_Stored data entries:_
-- ==== Sys2Proof/Laws/Cascade.lean ====
section
/-! SUPPORT. The cascade of one event: how the pieces of work run, what every piece keeps the cascade keeps, and that no
piece changes the steady part of a state. -/
namespace Sys2Proof.Machine
open Sys2Proof.Safety

/-! ### Running the pieces -/

@[simp] theorem runTasks_nil (n : Nat) (s : State) : runTasks n [] s = s := by cases n <;> rfl

theorem runTasks_cons (n : Nat) (t : Task) (ts : List Task) (s : State) :
    runTasks (n + 1) (t :: ts) s = runTasks n ((perform t s).2 ++ ts) (perform t s).1 := rfl

@[simp] theorem settle_nil (s : State) : settle (s, []) = s := runTasks_nil _ _

/-- The first piece of a cascade, and what it sets off before the rest. -/
theorem settle_cons (s : State) (t : Task) (ts : List Task) :
    settle (s, t :: ts) = runTasks (cascadeBound - 1) ((perform t s).2 ++ ts) (perform t s).1 :=
  runTasks_cons (cascadeBound - 1) t ts s

/-- A cascade of one piece that sets off nothing. -/
theorem settle_one {s t : State} {k : Task} (h : perform k s = (t, [])) : settle (s, [k]) = t := by
  rw [settle_cons, h, List.append_nil, runTasks_nil]

/-- What every piece keeps, the pieces keep. -/
theorem runTasks_keeps (P : State → Prop) (h : ∀ t s, P s → P (perform t s).1) :
    ∀ n ts s, P s → P (runTasks n ts s) := by
  intro n
  induction n with
  | zero => intro ts s hs; exact hs
  | succ n ih =>
    intro ts s hs
    cases ts with
    | nil => exact hs
    | cons t ts => exact ih _ _ (h t s hs)

/-- What every piece keeps, a cascade keeps. -/
theorem settle_keeps (P : State → Prop) (h : ∀ t s, P s → P (perform t s).1) (e : Eff) (he : P e.1) : P (settle e) :=
  runTasks_keeps P h _ _ _ he

/-- A reading that no piece changes, a cascade does not change. -/
theorem settle_same {α : Type} (f : State → α) (h : ∀ t s, f (perform t s).1 = f s) (e : Eff) :
    f (settle e) = f e.1 :=
  settle_keeps (fun t => f t = f e.1) (fun t s hs => (h t s).trans hs) e rfl

/-! ### The steady part -/

@[simp] theorem steady_modLink (s : State) (l : Link) (f : LinkState → LinkState) : steady (s.modLink l f) = steady s := rfl
@[simp] theorem steady_modMotion (s : State) (a : Arm) (f : Motion → Motion) : steady (s.modMotion a f) = steady s := rfl
@[simp] theorem steady_modAxes (s : State) (a : Arm) (f : AxisUnit → AxisUnit) : steady (s.modAxes a f) = steady s := rfl
@[simp] theorem steady_modCapture (s : State) (a : Arm) (f : Capture → Capture) : steady (s.modCapture a f) = steady s := rfl
@[simp] theorem steady_modTimer (s : State) (a : Arm) (f : SetpointTimer → SetpointTimer) :
    steady (s.modTimer a f) = steady s := rfl
@[simp] theorem steady_modRack (s : State) (f : Rack → Rack) : steady (s.modRack f) = steady s := rfl
@[simp] theorem steady_setContext (s : State) (a : Arm) (c : Option Context) : steady (s.setContext a c) = steady s := rfl
@[simp] theorem steady_modContext (s : State) (a : Arm) (f : Context → Context) : steady (s.modContext a f) = steady s := rfl
@[simp] theorem steady_setProbe (s : State) (n : Slot) (p : Option Probe) : steady (s.setProbe n p) = steady s := rfl
@[simp] theorem steady_modProbe (s : State) (n : Slot) (f : Probe → Probe) : steady (s.modProbe n f) = steady s := rfl
@[simp] theorem steady_modPocket (s : State) (p : PocketId) (f : Pocket → Pocket) : steady (s.modPocket p f) = steady s := rfl
@[simp] theorem steady_setHolder (s : State) (z : ZoneId) (h : Option (Arm × HoldWhy)) :
    steady (s.setHolder z h) = steady s := rfl
@[simp] theorem steady_setUnknown (s : State) (a : Arm) (v : Bool) : steady (s.setUnknown a v) = steady s := rfl
@[simp] theorem steady_modReader (s : State) (a : Arm) (f : Reader → Reader) : steady (s.modReader a f) = steady s := rfl
@[simp] theorem steady_askRead (s : State) (a : Arm) (k : Asker) : steady (s.askRead a k) = steady s := by simp [State.askRead]
@[simp] theorem steady_raise (s : State) (l : Link) (k : Notice) : steady (s.raise l k) = steady s := rfl
@[simp] theorem steady_raiseAll (s : State) (k : Notice) : steady (s.raiseAll k) = steady s := by simp [State.raiseAll]
@[simp] theorem steady_respond (s : State) (l : Link) (c : Code) (p : Payload) : steady (s.respond l c p) = steady s := rfl
@[simp] theorem steady_setPhase (s : State) (a : Arm) (p : Phase) : steady (s.setPhase a p) = steady s := by simp [State.setPhase]
@[simp] theorem steady_hold (s : State) (a : Arm) (r : HoldReason) : steady (s.hold a r) = steady s := by simp [State.hold]
@[simp] theorem steady_addResult (s : State) (a : Arm) (t : Nat) (o : Outcome) (r : Option Nat) :
    steady (s.addResult a t o r) = steady s := by simp [State.addResult]
@[simp] theorem steady_setStanding (s : State) (a : Arm) (v : Vec3) : steady (s.setStanding a v) = steady s := by simp [State.setStanding]
@[simp] theorem steady_dropReads (s : State) (a : Arm) : steady (s.dropReads a) = steady s := by simp [State.dropReads]
@[simp] theorem steady_startRackTimer (s : State) : steady s.startRackTimer = steady s := by simp [State.startRackTimer]
@[simp] theorem steady_startStepTimer (s : State) : steady s.startStepTimer = steady s := by simp [State.startStepTimer]
@[simp] theorem steady_failOpen (s : State) (a : Arm) (r : FailReason) : steady (s.failOpen a r) = steady s := by simp [State.failOpen]
@[simp] theorem steady_dropEntry (s : State) (a : Arm) : steady (s.dropEntry a) = steady s := rfl
@[simp] theorem steady_takeZones (s : State) (a : Arm) (zs : List ZoneId) : steady (s.takeZones a zs) = steady s := rfl
@[simp] theorem steady_vacate (s : State) (p : PocketId) : steady (s.vacate p) = steady s := by simp [State.vacate]

@[simp] theorem steady_report (s : State) (r : FaultReport) : steady (s.report r) = steady s := by
  unfold State.report; split <;> rfl

@[simp] theorem steady_tidyLinger (s : State) (a : Arm) : steady (s.tidyLinger a) = steady s := by
  unfold State.tidyLinger; split <;> rfl

@[simp] theorem steady_endHead (s : State) (a : Arm) (o : Outcome) : steady (s.endHead a o) = steady s := by
  unfold State.endHead; split <;> rfl

@[simp] theorem steady_endHeld (s : State) (a : Arm) (o : Outcome) (r : HoldReason) :
    steady (s.endHeld a o r) = steady s := by simp [State.endHeld]

@[simp] theorem steady_stopLinger (s : State) (a : Arm) : steady (s.stopLinger a) = steady s := rfl
@[simp] theorem steady_freeRack (s : State) (a : Arm) : steady (s.freeRack a) = steady s := rfl
@[simp] theorem steady_dropContext (s : State) (a : Arm) : steady (s.dropContext a) = steady s := rfl

@[simp] theorem steady_appendEntry (s : State) (w : Waiter) : steady (s.appendEntry w) = steady s := by
  unfold State.appendEntry; split <;> rfl

@[simp] theorem steady_grantRack (a : Arm) (zs : List ZoneId) (s : State) : steady (grantRack a zs s).1 = steady s := by
  unfold grantRack; split <;> rfl

@[simp] theorem steady_displace (s : State) (n : Slot) (pl : Place) : steady (s.displace n pl) = steady s := by
  unfold State.displace; split <;> rfl

@[simp] theorem steady_leave (s : State) (n : Slot) (pl : Place) : steady (s.leave n pl) = steady s := by
  unfold State.leave; split
  · split <;> simp
  · rfl

@[simp] theorem steady_place (s : State) (n : Slot) (pl : Place) : steady (s.place n pl) = steady s := by
  unfold State.place
  split
  · rfl
  · dsimp only
    split <;> simp

@[simp] theorem steady_withdraw (s : State) (a : Arm) (p : Purpose) : steady (withdraw a p s).1 = steady s := by
  unfold withdraw; split
  · rfl
  · split <;> simp

@[simp] theorem steady_flush (s : State) (a : Arm) : steady (flush a s).1 = steady s := by
  unfold flush; dsimp only; split
  · rfl
  · split <;> simp

@[simp] theorem steady_release (s : State) (a : Arm) (zs : List ZoneId) : steady (release a zs s).1 = steady s := by
  unfold release; dsimp only; split
  · rfl
  · simp only [steady_tidyLinger]; rfl

@[simp] theorem steady_enterStop (s : State) (a : Arm) (o : Outcome) : steady (enterStop a o s).1 = steady s := by
  unfold enterStop; split
  · rfl
  · split
    · dsimp only; split <;> simp
    · split <;> simp

/-! ### The steady part under each piece -/

theorem scan_steady (s : State) : steady (scan s).1 = steady s := by
  unfold scan; split
  · rfl
  · dsimp only; split <;> simp

theorem request_steady (a : Arm) (e : Bool) (s : State) : steady (request a e s).1 = steady s := by
  unfold request; dsimp only; split
  · split
    · rfl
    · split
      · simp
      · split <;> simp
  · rfl

theorem append_steady (a : Arm) (s : State) : steady (append a s).1 = steady s := by
  unfold append; split <;> simp

theorem judge_steady (a : Arm) (s : State) : steady (judge a s).1 = steady s := by
  unfold judge; split
  · rfl
  · split
    · dsimp only; split
      · simp only [steady_raiseAll, steady_hold, steady_endHead, steady_dropEntry]; rfl
      · rfl
    · split <;> simp

theorem recompute_steady (a : Arm) (b : List ZoneId) (s : State) : steady (recompute a b s).1 = steady s := by
  unfold recompute; split
  · rfl
  · split <;> rfl

theorem recomputeOwed_steady (a : Arm) (s : State) : steady (recomputeOwed a s).1 = steady s := by
  unfold recomputeOwed; split
  · exact (recompute_steady _ _ _).trans rfl
  · rfl
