-- ==== Sys2Proof/Laws/Keeps.lean ====
section
/-! SUPPORT. What the shared operations over the probe and pocket tables, the zone holders, the rack and the waiter list
keep, every piece of work keeps, so every cascade. -/
namespace Sys2Proof.Machine
-- One theorem at a time: many at once wait on each other, and each waiting one keeps a thread.
set_option Elab.async false
open Sys2Proof.Safety

/-- A change of a context that takes it no step back: it stays past WAIT_RACK, and in a step that asks the cover open
(R145, R146). -/
def Onward (f : Context → Context) : Prop :=
  ∀ c, (c.step ≠ .waitRack → (f c).step ≠ .waitRack)
    ∧ (c.step ≠ .waitRack → c.step ≠ .closing → (f c).step ≠ .closing)

/-- A property of states that the shared operations keep. It may speak of the links' flags, masks and ATTN lines, the arm
states, DEN, the queues, results, points and counters, the zone holders, the waiter list, the contexts, RACK-REQ, the probe
records and the pockets. -/
structure Keeps (P : State → Prop) : Prop where
  same : ∀ s t : State, t.links = s.links → t.motion = s.motion → t.axes = s.axes → t.capture = s.capture →
    t.faultCount = s.faultCount → t.snapshot = s.snapshot → t.holders = s.holders → t.waiters = s.waiters →
    t.change = s.change → t.rack.req = s.rack.req → t.probes = s.probes → t.pockets = s.pockets → P s → P t
  onLink : ∀ (s : State) (l : Link) (f : LinkState → LinkState),
    (∀ x : LinkState, x.attn = attnOf x.flags x.mask → (f x).attn = attnOf (f x).flags (f x).mask) → P s → P (s.modLink l f)
  onCount : ∀ s : State, P s → P { s with faultCount := min (s.faultCount + 1) 65535 }
  onSnapshot : ∀ (s : State) (t : Snapshot), (s.snapshot.epoch < 65536 → t.epoch < 65536) → P s → P { s with snapshot := t }
  onPhase : ∀ (s : State) (a : Arm) (p : Phase), P s → P (s.setPhase a p)
  onResult : ∀ (s : State) (a : Arm) (t : Nat) (o : Outcome) (r : Option Nat), P s → P (s.addResult a t o r)
  onMotion : ∀ (s : State) (a : Arm) (f : Motion → Motion),
    (f (s.motion.get a)).phase = (s.motion.get a).phase →
    ((s.motion.get a).queue.length ≤ 16 → (f (s.motion.get a)).queue.length ≤ 16) →
    (f (s.motion.get a)).results.length ≤ (s.motion.get a).results.length →
    (f (s.motion.get a)).resultCount ≤ (s.motion.get a).resultCount → P s → P (s.modMotion a f)
  onAxes : ∀ (s : State) (a : Arm) (f : AxisUnit → AxisUnit), (f (s.axes.get a)).den = (s.axes.get a).den →
    ((s.axes.get a).frameCount < 256 → (f (s.axes.get a)).frameCount < 256) → P s → P (s.modAxes a f)
  onCapture : ∀ (s : State) (a : Arm) (f : Capture → Capture),
    ((s.capture.get a).points.length ≤ 32 → (f (s.capture.get a)).points.length ≤ 32) →
    ((s.capture.get a).seq < 65536 → (f (s.capture.get a)).seq < 65536) → P s → P (s.modCapture a f)
  onHolders : ∀ (s : State) (hs : Table 16 (Option (Arm × HoldWhy))),
    (∀ z a, hs.get z = some (a, .change) → s.holders.get z = some (a, .change)) → P s → P { s with holders := hs }
  onDropEntry : ∀ (s : State) (a : Arm), P s → P (s.dropEntry a)
  onAppendEntry : ∀ (s : State) (w : Waiter), P s → P (s.appendEntry w)
  onGrantRack : ∀ (a : Arm) (zs : List ZoneId) (s : State), P s → P (grantRack a zs s).1
  onPlace : ∀ (s : State) (n : Slot) (pl : Place), P s → P (s.place n pl)
  onPocket : ∀ (s : State) (p : PocketId) (f : Pocket → Pocket),
    (∀ n, (f (s.pockets.get p)).state = .occupied n ↔ (s.pockets.get p).state = .occupied n) → P s → P (s.modPocket p f)
  onRecord : ∀ (s : State) (n : Slot) (p q : Probe), s.probes.get n = some p → q.place = p.place → P s →
    P (s.setProbe n (some q))
  onRack : ∀ (s : State) (f : Rack → Rack), ((f s.rack).req = true → s.rack.req = true) → P s → P (s.modRack f)
  onContext : ∀ (s : State) (a : Arm) (f : Context → Context), Onward f → P s → P (s.modContext a f)
  onClosing : ∀ (a : Arm) (o : ChangeOutcome) (s : State), P s → P (enterClosing a o s).1
  onDropContext : ∀ (s : State) (a : Arm), P s → P (s.dropContext a)
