theorem Bounds_keeps : Keeps Bounds where
  same _ _ _ h1 h2 h3 h4 h5 _ _ _ _ _ _ h := Bounds_same h h1 h2 h3 h4 (by rw [h5])
  onLink _ _ _ _ h := Bounds_same h rfl rfl rfl rfl rfl
  onCount s h := ⟨h.1, h.2.1, by show min _ _ ≤ _; omega, h.2.2.2⟩
  onSnapshot _ _ e h := ⟨h.1, h.2.1, h.2.2.1, e h.2.2.2⟩
  onPhase _ _ _ h := Bounds_axes (drive_frameCount _ _) (Bounds_motion ⟨id, id, id⟩ h)
  onResult s a t o r h := by
    unfold State.addResult
    refine Bounds_same (Bounds_motion (s := s) (a := a) (f := fun m =>
      let n := (m.resultCount + 1) % 65536
      let rs := m.results ++ [⟨n, t, o, r⟩]
      { m with resultCount := n, results := rs.drop (rs.length - 8) })
      ⟨id, fun _ => ?_, fun _ => Nat.mod_lt _ (by decide)⟩ h) rfl rfl rfl rfl rfl
    simp; omega
  onMotion _ _ _ _ e2 e3 e4 h :=
    Bounds_motion ⟨e2, fun hr => Nat.le_trans e3 hr, fun hc => Nat.lt_of_le_of_lt e4 hc⟩ h
  onAxes _ _ _ _ e h := Bounds_axes e h
  onCapture _ _ _ e1 e2 h := Bounds_capture e1 e2 h
  onHolders _ _ _ h := Bounds_same h rfl rfl rfl rfl rfl
  onDropEntry _ _ h := Bounds_same h rfl rfl rfl rfl rfl
  onAppendEntry s w h := by
    unfold State.appendEntry; split
    · exact h
    · exact Bounds_same h rfl rfl rfl rfl rfl
  onGrantRack a zs s h := by
    unfold grantRack; split
    · refine Bounds_same h ?_ ?_ ?_ ?_ ?_ <;> simp [State.startRackTimer, State.modContext]
    · exact h
  onPlace s n pl h := by
    obtain ⟨_, _, _, e⟩ := s.place_fields n pl
    rw [e]; exact h
  onPocket _ _ _ _ h := Bounds_same h rfl rfl rfl rfl rfl
  onRecord _ _ _ _ _ _ h := Bounds_same h rfl rfl rfl rfl rfl
  onRack _ _ _ h := Bounds_same h rfl rfl rfl rfl rfl
  onContext _ _ _ _ h := Bounds_same h rfl rfl rfl rfl rfl
  onClosing a o s h := by
    refine Bounds_same h ?_ ?_ ?_ ?_ ?_ <;>
      simp [enterClosing, State.startRackTimer, State.dropReads, State.modContext]
  onDropContext _ _ h := Bounds_same h rfl rfl rfl rfl rfl

theorem DriveEnable_same {s t : State} (h : DriveEnable s) (h1 : t.motion = s.motion) (h2 : t.axes = s.axes) :
    DriveEnable t := by
  unfold DriveEnable; rw [h1, h2]; exact h

theorem DriveEnable_keeps : Keeps DriveEnable where
  same _ _ _ h1 h2 _ _ _ _ _ _ _ _ _ h := DriveEnable_same h h1 h2
  onLink _ _ _ _ h := DriveEnable_same h rfl rfl
  onCount _ h := DriveEnable_same h rfl rfl
  onSnapshot _ _ _ h := DriveEnable_same h rfl rfl
  onPhase s a p h := by
    intro b
    simp only [State.setPhase, State.modAxes_axes, State.modAxes_motion, State.modMotion_motion, State.modMotion_axes,
      PerArm.get_set_if]
    split
    · simp only [drive_den]
    · rename_i hb; simpa [hb] using h b
  onResult s a t o r h := by
    intro b
    have hb := h b
    simp only [State.addResult, State.raise_axes, State.raise_motion, State.modMotion_axes, State.modMotion_motion,
      PerArm.get_set_if]
    split
    · rename_i e; subst e; exact hb
    · exact hb
  onMotion s a f e _ _ _ h := by
    intro b
    simp only [State.modMotion_axes, State.modMotion_motion, PerArm.get_set_if]
    split
    · rename_i e'; subst e'; rw [e]; exact h b
    · exact h b
  onAxes s a f e _ h := by
    intro b
    simp only [State.modAxes_axes, State.modAxes_motion, PerArm.get_set_if]
    split
    · rename_i e'; subst e'; rw [e]; exact h b
    · exact h b
  onCapture _ _ _ _ _ h := DriveEnable_same h rfl rfl
  onHolders _ _ _ h := DriveEnable_same h rfl rfl
  onDropEntry _ _ h := DriveEnable_same h rfl rfl
  onAppendEntry s w h := by
    unfold State.appendEntry; split
    · exact h
    · exact DriveEnable_same h rfl rfl
  onGrantRack a zs s h := by
    unfold grantRack; split
    · refine DriveEnable_same h ?_ ?_ <;> simp [State.startRackTimer, State.modContext]
    · exact h
  onPlace s n pl h := by
    obtain ⟨_, _, _, e⟩ := s.place_fields n pl
    rw [e]; exact h
  onPocket _ _ _ _ h := DriveEnable_same h rfl rfl
  onRecord _ _ _ _ _ _ h := DriveEnable_same h rfl rfl
  onRack _ _ _ h := DriveEnable_same h rfl rfl
  onContext _ _ _ _ h := DriveEnable_same h rfl rfl
  onClosing a o s h := by
    refine DriveEnable_same h ?_ ?_ <;>
      simp [enterClosing, State.startRackTimer, State.dropReads, State.modContext]
  onDropContext _ _ h := DriveEnable_same h rfl rfl

theorem Attention_same {s t : State} (h : Attention s) (h1 : t.links = s.links) : Attention t := by
  unfold Attention; rw [h1]; exact h

/-- A change of one link that forms its ATTN line as its flags and mask ask. -/
theorem Attention_link {s : State} {l : Link} {f : LinkState → LinkState}
    (e : ∀ x : LinkState, x.attn = attnOf x.flags x.mask → (f x).attn = attnOf (f x).flags (f x).mask) (h : Attention s) :
    Attention (s.modLink l f) := by
  intro k
  simp only [State.modLink_links, PerLink.get_set_if]
  split
  · rename_i e'; subst e'; exact e _ (h k)
  · exact h k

_Task brief:_
Print, please, the lines above from the very first through the one that holds "not change. -/", both included, word for word and with nothing else.

_Response box:_
-- ==== Sys2Proof/Laws/Cascade.lean ====
section
/-! SUPPORT. The cascade of one event: how the pieces of work run, what every piece keeps the cascade keeps, and that no
piece changes the steady part of a state. -/
namespace Sys2Proof.Machine
open Sys2Proof.Safety

/-! ### Running the pieces -/

@[simp] theorem runTasks_nil (n : Nat) (s : State) : runTasks n [] s = s := by cases n <;> rfl

theorem runTasks_cons (n : Nat) (t : Task) (ts : List Task) (s : State) :
    runTasks (n + 1) (t :: ts) s = runTasks n ((perform t s).2 ++ ts) (perform t s).1 := rfl

@[simp] theorem settle_nil (s : State) : settle (s, []) = s := runTasks_nil _ _

/-- The first piece of a cascade, and what it sets off before the rest. -/
theorem settle_cons (s : State) (t : Task) (ts : List Task) :
    settle (s, t :: ts) = runTasks (cascadeBound - 1) ((perform t s).2 ++ ts) (perform t s).1 :=
  runTasks_cons (cascadeBound - 1) t ts s

/-- A cascade of one piece that sets off nothing. -/
theorem settle_one {s t : State} {k : Task} (h : perform k s = (t, [])) : settle (s, [k]) = t := by
  rw [settle_cons, h, List.append_nil, runTasks_nil]

/-- What every piece keeps, the pieces keep. -/
theorem runTasks_keeps (P : State → Prop) (h : ∀ t s, P s → P (perform t s).1) :
    ∀ n ts s, P s → P (runTasks n ts s) := by
  intro n
  induction n with
  | zero => intro ts s hs; exact hs
  | succ n ih =>
    intro ts s hs
    cases ts with
    | nil => exact hs
    | cons t ts => exact ih _ _ (h t s hs)

/-- What every piece keeps, a cascade keeps. -/
theorem settle_keeps (P : State → Prop) (h : ∀ t s, P s → P (perform t s).1) (e : Eff) (he : P e.1) : P (settle e) :=
  runTasks_keeps P h _ _ _ he

/-- A reading that no piece changes, a cascade does not change. -/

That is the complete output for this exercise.